BRENNA D. ARGALL
LEARNING ROBOT MOTION CONTROL
Motion control is fundamental to many robotics applications, and is known to be a difficult problem. Execution in real world environments is confounded by noisy sensors, approximate world models and action execution uncertainty. There are many contributing factors to behavior execution that are potential targets for improvement, for example improved hardware to provide more precise sensor readings or more accurate action executions. My research targets the improvement of action selection paradigms; specifically, the development of more robust control policies, or mappings from world observations to robot actions.
Policy development remains a core challenge within robotics, and typically requires high level of effort and expertise. These requirements restrict both the volume and variety of developed robot behaviors, and I believe thus also the growth of the field of robotics as a whole. From the standpoint of the robotics-expert, the effort required limits the number of developed behaviors, as much time is devoted to details such as parameter tuning. From the standpoint of those who are not robotics-experts, behavior development is entirely unaccessible. By limiting the development of robot behaviors to experts, I believe that we limit the growth of the field with respect to both volume (fewer people developing behaviors) and direction (development from the viewpoints of engineers only).
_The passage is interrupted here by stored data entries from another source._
theorem test_meets_TransferResults : homeOf base ((base.ptr 7).addr - 8) 8 .atomic = some (vaultHome 0 0x7F8) ∧
    homeOf base (base.ptr 7).addr 8 .probe = some (vaultHome 0 0x800) ∧ WritesHome base (vaultHome 0 0x7F8) ∧ ActsAt base (vaultHome 0 0x800) 8 ∧
    base.core.regs.pc.toNat % 4 = 0 ∧ (homeWord base (vaultHome 0 0x800)).toNat % 4 = 0 ∧
    (homeWord (withV base 0x800 8 2) (vaultHome 0 0x800)).toNat % 4 ≠ 0 :=
  ⟨by decide, by decide, ⟨quiet_base, by decide, by decide⟩, acts_base _ _ (by decide) (by decide), by decide, by decide, by decide⟩

/-- 12 R217's nest: two levels of 3 and 2, strides 8 and 64. -/
def nest : Nest :=
  { nl := 2, ns := 1, bound := [3, 2, 0, 0], base := [0x4000, 0, 0, 0], str := [8, 64] ++ List.replicate 14 0, idx := [0, 0, 0, 0] }
/-- Its record at offset 0x140. -/
def nestWords : List Word := [0x12, 3, 2, 0, 0, 0x4000, 0, 0, 0, 0x4000000008] ++ List.replicate 7 0
def nestRecord : State :=
  withV (withV (withV (withV base 0x140 8 0x12) 0x148 16 (3 + 2 * 2 ^ 64)) 0x168 8 0x4000) 0x188 8 0x4000000008

theorem test_lnset_record : nestOf nestWords = some nest := by decide
/-- After the last index of both levels the nest starts over with T = 0. -/
theorem test_lnext_wraps : exec .lnext (base.setNest (some { nest with idx := [2, 1, 0, 0] })) =
    .next (((base.setNest (some nest)).setT false).advance) := rfl

theorem test_meets_LoopNestResults : (loadWords nestRecord (nestRecord.ptr 1).addr 17).toOption.map (·.2) = some nestWords ∧ (nestRecord.ptr 1).addr.toNat % 8 = 0 ∧
    nestOf (0x10 :: nestWords.tail) = none ∧ nestWithin nest.idx nest.bound nest.nl ∧ (base.setNest (some nest)).core.nest = some nest ∧ base.core.nest = none := by
  refine ⟨by decide +kernel, by decide, by decide, ⟨by decide, by decide, trivial⟩, rfl, rfl⟩

def storing : State := { base with core := { base.core with sched := { base.core.sched with acks := [⟨10, some (vaultHome 0 0), base.core.port.owner⟩] } } }
theorem test_meets_FenceAndWaitResults_out : base.core.sched.acks = [] ∧ storesOut base = 0 ∧ ⟨10, some (vaultHome 0 0), storing.core.port.owner⟩ ∈ storing.core.sched.acks ∧
    storing.core.csr.here < 10 ∧ isVaultHome (vaultHome 0 0) = true ∧ isFar (vaultHome 0 0) = false ∧ storesOut storing ≠ 0 := by decide
theorem test_meets_FenceAndWaitResults : copiesOf base = 0 ∧ tileOps base = 0 ∧
    tileOps { base with core := { base.core with mx := { base.core.mx with ops := 1 } } } = 1 := by decide

/-- The task has written link 0's host and no other, and its answer is or is not there. -/
theorem test_meets_FenceAndWaitResults_host : let s : State := { base with core := { base.core with sched := { base.core.sched with wrote := 1 } } }
    s.core.sched.wrote = 1 <<< 0 ∧ s.out.hostUp.getLsbD 0 = true ∧ s.core.sched.returns = [] ∧ storesOut s = 0 ∧ loadRoom base = true ∧ bankWaits base (0x40000 / 128) = 0 := by decide

theorem test_meets_WatchResults : homeOf base (base.ptr 0).addr 1 .probe = some (vaultHome 0 0x100) ∧ Quiet base ∧
    ((vaultHome 0 0x100) / 128 ≤ (vaultHome 0 0x100) / 128 ∧ (vaultHome 0 0x100) / 128 ≤ (vaultHome 0 0x100 + 8 - 1) / 128) ∧ base.core.watch = none :=
  ⟨by decide, quiet_base, by decide, rfl⟩

theorem test_meets_CacheControlResults : homeOf base (base.ptr 2).addr 1 .probe = some 0x40000 ∧ isSliced 0x40000 = true ∧
    homeOf base (base.ptr 0).addr 1 .probe = some (vaultHome 0 0x100) ∧ isSliced (vaultHome 0 0x100) = false ∧ canAllocate base (0x40000 / 128) = true := by decide

/-- STEP at the last count of an interval, and while sweeps of an earlier base run. -/
theorem test_meets_StepResult : myCtx base = some ctx ∧ base.core.sched.stepDone = false ∧ ctx.sweeps = 0 ∧
    ctx.held.toNat / 2 ^ 20 = (ctx.gstep + 1).toNat / 2 ^ 20 ∧
    (let x : Ctx := { ctx with sweeps := 1, gstep := 0x3FFFFF }
     x.sweeps ≠ 0 ∧ x.sweepStart.toNat + 2 ^ 22 ≤ x.gstep.toNat + 1) := by decide

/-! ## Hypotheses of the statements about system instructions and exceptions -/

theorem test_meets_StatusReads : myCtx base = some ctx ∧ base.core.num < 1024 ∧ tileOps base < 256 ∧ copiesOf base < 256 := by decide

/-- Boundary values of the writable CSRs. -/
theorem test_meets_StatusWrites : (1 ≤ (4096 : Word).toNat ∧ (4096 : Word).toNat ≤ 4096) ∧ 4096 < (4097 : Word).toNat ∧ (3 : Word).toNat ≤ 3 ∧
    (31 : Word).toNat < 32 ∧ (7 : Word).toNat < 8 ∧ 16 ≤ (16 : Word).toNat ∧ (0x7F7FFFFF : Word).toNat < 0x7F800000 ∧
    ((0x00FFFFFFFFFFFFFC : Word).toNat % 4 = 0 ∧ (0x00FFFFFFFFFFFFFC : Word).toNat < 2 ^ 56) ∧ 2 ^ 56 ≤ (0x0100000000000000 : Word).toNat := by decide

/-- The image of a table of DECAYB or SRTB is read; told of a bad entry, and of none. -/
theorem test_meets_StatusWrites_tables : ((readImage { base with core := { base.core with id := { base.core.id with slot := 63 } } } 0x200000000 128).toOption.map (fun r => r.2.length)) = some 128 ∧
    (0x200000000 : Word).toNat % 1024 = 0 ∧ (0x200000040 : Word).toNat % 128 ≠ 0 ∧ base.core.sched.tableDone = none ∧ myCtx base = some ctx ∧ ctx.loading = [] := by decide +kernel

theorem test_meets_PrivilegedInUserMode : base.core.sched.user = true ∧ 0x800 ≤ (0x880 : BitVec 12).toNat ∧ encode .csave = some 0x18F ∧
    encode (.mfs 0x880) = some 0x88000F := by decide

/-- The service core of cluster 0 with an entry image in its vault. -/
def svc (w0 w1 : Nat) : State :=
  withVault ({ firm base with core := { (firm base).core with num := 1024, regs := { base.core.regs with a := 0x100 } } }) (w0 + w1 * 2 ^ 64)
where
  withVault (s : State) (v : Nat) : State := { s with mem := writeNat s.mem (vaultHome 1024 0x100) 16 v }

theorem test_meets_TranslationControl : isCompute (firm base).core.num = true ∧ (firm base).core.sched.user = false ∧
    isCompute (svc 0 0).core.num = false ∧ Quiet (svc 0x200000401 0x40807) ∧ InVault (svc 0x200000401 0x40807) 0x100 16 ∧
    (∃ p, imagePage 0x200000401 0x40807 = some p) ∧ imagePage 0x2000004C1 0x40807 = none ∧ (0x40807 : Word).getLsbD 11 = true ∧
    bits (0x100000001 : Word) 31 6 = 0 ∧ bits (0x100000041 : Word) 31 6 ≠ 0 ∧ (0x200010000 : Word).toNat % 4096 = 0 := by
  refine ⟨by decide, by decide, by decide, quiet_of _ (by decide) rfl (by decide), by unfold InVault; decide, ⟨_, rfl⟩, by decide, by decide, by decide, by decide, by decide⟩

/-- A page with lines that an MREAD has still to read, and one without. -/
theorem test_meets_TranslationControl_owed :
    linesOwed { base with mcast := [{ (default : MEntry) with req := { (default : MReq) with lines := [(0x40000 / 128, 0)] } }] } 0x40000 (pageBytes 1) = true ∧
    linesOwed base 0x40000 (pageBytes 1) = false ∧ (page 0x200000000 0x40000).va < 0x200000000 + 4096 ∧ base.core.sched.asked = false := by decide +kernel

/-- An image with V clear; one of the second tier, accepted and not. -/
theorem test_meets_TranslationControl_images : (imagePage 0x200000401 0x40007).isSome = true ∧ (0x40007 : Word).getLsbD 11 = false ∧
    (∀ c ∈ (firm base).core :: (firm base).others.map (·.2) ++ (firm base).saves.map (·.2), c.sched.checked = []) := by decide

/-- CSAVE waits for an acknowledgement on its way, and for none. -/
theorem test_meets_SaveAndRestoreCore_waits : saveWaits storing 1 storing.core = true ∧ saveWaits base 1 base.core = false := by decide
theorem test_meets_SaveAndRestoreCore : Memory.wf (firm base).mem = true ∧ (firm base).core.mx.run = none ∧ (firm base).core.sched.user = false ∧ (0x2001 : Word).toNat % 8192 ≠ 0 ∧
    ((0x7FFFFCE000 : Word).toNat % 8192 = 0 ∧ (0x7FFFFCE000 : Word).toNat + 0x32000 = 0x8000000000) ∧
    ∃ e, ({ base with saves := [(saveKey 0x2000, base.core)] } : State).saves.find? (fun e => e.1 == saveKey 0x2000) = some e := by
  refine ⟨by decide, rfl, by decide, by decide, by decide, _, rfl⟩

theorem test_meets_RuleLoad : spaceOf 0x200000040 = .translated ∧ spaceOf (windowAddr 5 0x40) = .window ∧ spaceOf 0x40 = .ownVault ∧
    (∀ l ∈ ctx.loading, l.core ≠ base.core.num) ∧ base.core.sched.tableDone = none ∧ spaceOf 0x41 ≠ .reserved := by decide

theorem test_meets_TrapEntry : freeFrameOf base base.core.num = some 0 ∧ ctxOf base base.core.ctx = some ctx ∧ ctx.running = true ∧
    awayHas ctx base.core.num 0 = false ∧ base.core.sched.ring = [] ∧ atLevel base.core.sched.queue 0 < 32 := by decide

/-- A state whose first queue entry is a trap, with a handler to start. -/
def trapped : State :=
  let t := takeTrap base false ⟨0x14, 0, 0x200000000, 5⟩ 0x200000004
  { t with core := { t.core with csr := { t.core.csr with trapv := 0x200000100, upcv := 0x200000200 } } }

theorem test_meets_HandlerStarts : mayStart trapped trapped.core.num = true ∧ ctxOf trapped trapped.core.ctx = some ctx ∧ ctx.queue = [] ∧
    trapped.core.sched.ring = [] ∧ trapped.core.sched.queue = [⟨0, .handler false ⟨0x14, 0, 0x200000000, 5⟩ (.frame 0), 0, false, none⟩] ∧
    trapped.core.csr.trapv ≠ 0 ∧ trapped.core.csr.upcv ≠ 0 := by decide

/-- 19 R328's example: TRAP 5 of task 3 with a = 7 and T = 1 leaves this word at 0x70 of frame 0. -/
theorem test_trap_frame_word : (match exec (.trap 5) { (base.setA 7).setT true with core := { ((base.setA 7).setT true).core with id := ⟨3, 0, 0, 63, 0⟩ } } with
    | .next t => homeRead t (frameHome 0 0 + 0x70) 8
    | _ => 0) = 0x000000031400B000 := by decide

theorem test_meets_ReturnFromTrap : frameKind trapped 0 0 = 1 ∧ frameKind base 0 0 = 0 ∧ (0x1000 : Word).toNat = 4096 ∧ (0x81 : Word).toNat % 128 ≠ 0 := by decide

theorem test_meets_TrapThenReturn : Memory.wf trapped.mem = true ∧ Memory.wf base.mem = true ∧ trapped.core.num = base.core.num ∧
    trapped.core.ctx = base.core.ctx ∧ trapped.ctxs = (takeTrap base false ⟨0x14, 0, 0x200000000, 5⟩ 0x200000004).ctxs ∧
    (trapped.setA 0).core.regs.a = BitVec.ofNat 64 (128 * 0) := by decide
The presence of robots outside of laboratory is becoming ever the more common, from recreational robots in the home to exploration rovers in space, and the number of potential application domains for robots is unbounded. As familiarity with robots outside of the lab becomes more prevalent, it is expected that their operators will include those who are not robotics experts, thus presenting a demand for more accessible policy development techniques. Furthermore, outside of laboratory or industrial settings, typically the complexity of the operational environment increases, making policy development often intractable using classical techniques like hand-modeling world dynamics, since many of the difficulties associated with policy development scale with robot and domain complexity.
A primary goal of my research is to develop techniques for learning robot motion control policies, that reduce the requirements placed on robotics experts, in order to increase the profusion of robot behaviors and promote robot autonomy. A secondary goal is that these techniques be accessible to non-experts as well. The work of my dissertation and postdoc focused on enriching policy development with human feedback, in particular corrective feedback, that pairs with teacher demonstration and machine learning techniques to develop robot motion control policies. This approach takes inspiration from enabling humans to teach robots as they teach other humans, to better facilitate knowledge transfer from human to robot and thus also the exploitation of human knowledge and task expertise.